-- SOURCE DATA --
-- ==== Sys2Proof/Syntax.lean ====
section
/-! DEFINITION. The instructions: one constructor per row of opcode_table.json. Commands (formats L and D), HOST
port transactions, internal events, outputs and the assembler's pseudo-instructions (R95, R98, R100). -/

namespace Sys2Proof

/-- The two kinds of register a latch selects (R26): `latch_type` = 0 is tone (or noise control for channel 3),
1 is volume. -/
inductive RegType where
  | tone
  | volume
  deriving DecidableEq, Repr

/-- Every row of the command and event table. -/
inductive Instr where
  /-- LTONE0 n: low nibble of period[0] (R177). -/
  | ltone0 (n : Nibble)
  /-- LTONE1 n (R177). -/
  | ltone1 (n : Nibble)
  /-- LTONE2 n (R177). -/
  | ltone2 (n : Nibble)
  /-- LNOISE m, r: reset the LFSR, load mode and rate (R179, R181). -/
  | lnoise (m : BitVec 1) (r : BitVec 2)
  /-- LVOL0 v (R178). -/
  | lvol0 (v : Nibble)
  /-- LVOL1 v (R178). -/
  | lvol1 (v : Nibble)
  /-- LVOL2 v (R178). -/
  | lvol2 (v : Nibble)
  /-- LVOL3 v (R178). -/
  | lvol3 (v : Nibble)
  /-- DATA d: writes the register the latch selects when it executes (R183). -/
  | data (d : BitVec 6)
  /-- DATA.TONE d: DATA with the latch at (0..2, tone) (R184). -/
  | dataTone (d : BitVec 6)
  /-- DATA.VOL v: DATA with the latch at a volume (R185). -/
  | dataVol (v : Nibble)
  /-- DATA.NOISE m, r: DATA with the latch at (3, tone) (R186). -/
  | dataNoise (m : BitVec 1) (r : BitVec 2)
  /-- WR b: HOST queues a command byte (R110, R111). -/
  | wr (b : Byte)
  /-- ADV c: HOST adds cycle credit (R112). -/
  | adv (c : Byte)
  /-- SYNC: HOST requests a drain pass (R114). -/
  | sync
  /-- TICK: the frame boundary (R202, R203). -/
  | tick
  /-- PIXWR i, o, v: the renderer stores byte v at payload offset o of part i (R200). -/
  | pixwr (i o : Nat) (v : Byte)
  /-- WAKE: PSGW begins a drain pass (R120). -/
  | wake
  /-- STEP: PSGW performs one pass of the synchronization loop (R122). -/
  | step
  /-- SLEEP: PSGW ends a drain pass (R128). -/
  | sleep
  /-- TXSTART: VIDW takes the buffer handed over (R204). -/
  | txstart
  /-- TXPART: VIDW sends the next part (R205). -/
  | txpart
  /-- TXEND: VIDW ends the transmission (R206). -/
  | txend
  /-- RESET c: single-shot construction of the state from the configuration c (R250). -/
  | reset (c : Config)
  /-- SAMPLE s0, s1, s2, s3: one strobe to AUDIO (R165). -/
  | sample (s0 s1 s2 s3 : Byte)
  /-- TX bytes, len: one bulk transfer to DISP (R205). -/
  | tx (bytes : List Byte) (len : Nat)
  /-- TONE c, p: LTONE c, p[3:0] ; DATA p[9:4] (R100). -/
  | tone (c : Fin 3) (p : BitVec 10)
  /-- VOL c, v: LVOL c, v (R100). -/
  | vol (c : Fin 4) (v : Nibble)
  /-- SILENCE: LVOL 0..3, 15 (R100). -/
  | silence
  /-- WRS b: WR b ; SYNC (R100). -/
  | wrs (b : Byte)
  /-- ENDFRAME: SYNC ; TICK (R100). -/
  | endframe
  deriving DecidableEq, Repr

/-- A decoded command byte: format L with its channel and type resolved, or format D (R91, R92, R95). -/
inductive Command where
  /-- LTONE c, n. -/
  | ltone (c : Fin 3) (n : Nibble)
  /-- LVOL c, v. -/
  | lvol (c : Fin 4) (v : Nibble)
  /-- LNOISE m, r. -/
  | lnoise (m : BitVec 1) (r : BitVec 2)
  /-- DATA d. -/
  | data (d : BitVec 6)
  deriving DecidableEq, Repr

/-- The instruction a decoded command is: its row of the first table of R95. -/
def Command.toInstr : Command → Instr
  | .ltone 0 n => .ltone0 n
  | .ltone 1 n => .ltone1 n
  | .ltone 2 n => .ltone2 n
  | .lvol 0 v => .lvol0 v
  | .lvol 1 v => .lvol1 v
  | .lvol 2 v => .lvol2 v
  | .lvol 3 v => .lvol3 v
  | .lnoise m r => .lnoise m r
  | .data d => .data d

end Sys2Proof
end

-- PROBLEM --
Which lines run from the one holding "wr (b : Byte)" through the one holding "Nat) (v : Byte)" in the records above? Repeat them exactly, both included, and nothing more.

-- ANSWER TO THIS TASK --
  | wr (b : Byte)
  /-- ADV c: HOST adds cycle credit (R112). -/
  | adv (c : Byte)
  /-- SYNC: HOST requests a drain pass (R114). -/
  | sync
  /-- TICK: the frame boundary (R202, R203). -/
  | tick
  /-- PIXWR i, o, v: the renderer stores byte v at payload offset o of part i (R200). -/
  | pixwr (i o : Nat) (v : Byte)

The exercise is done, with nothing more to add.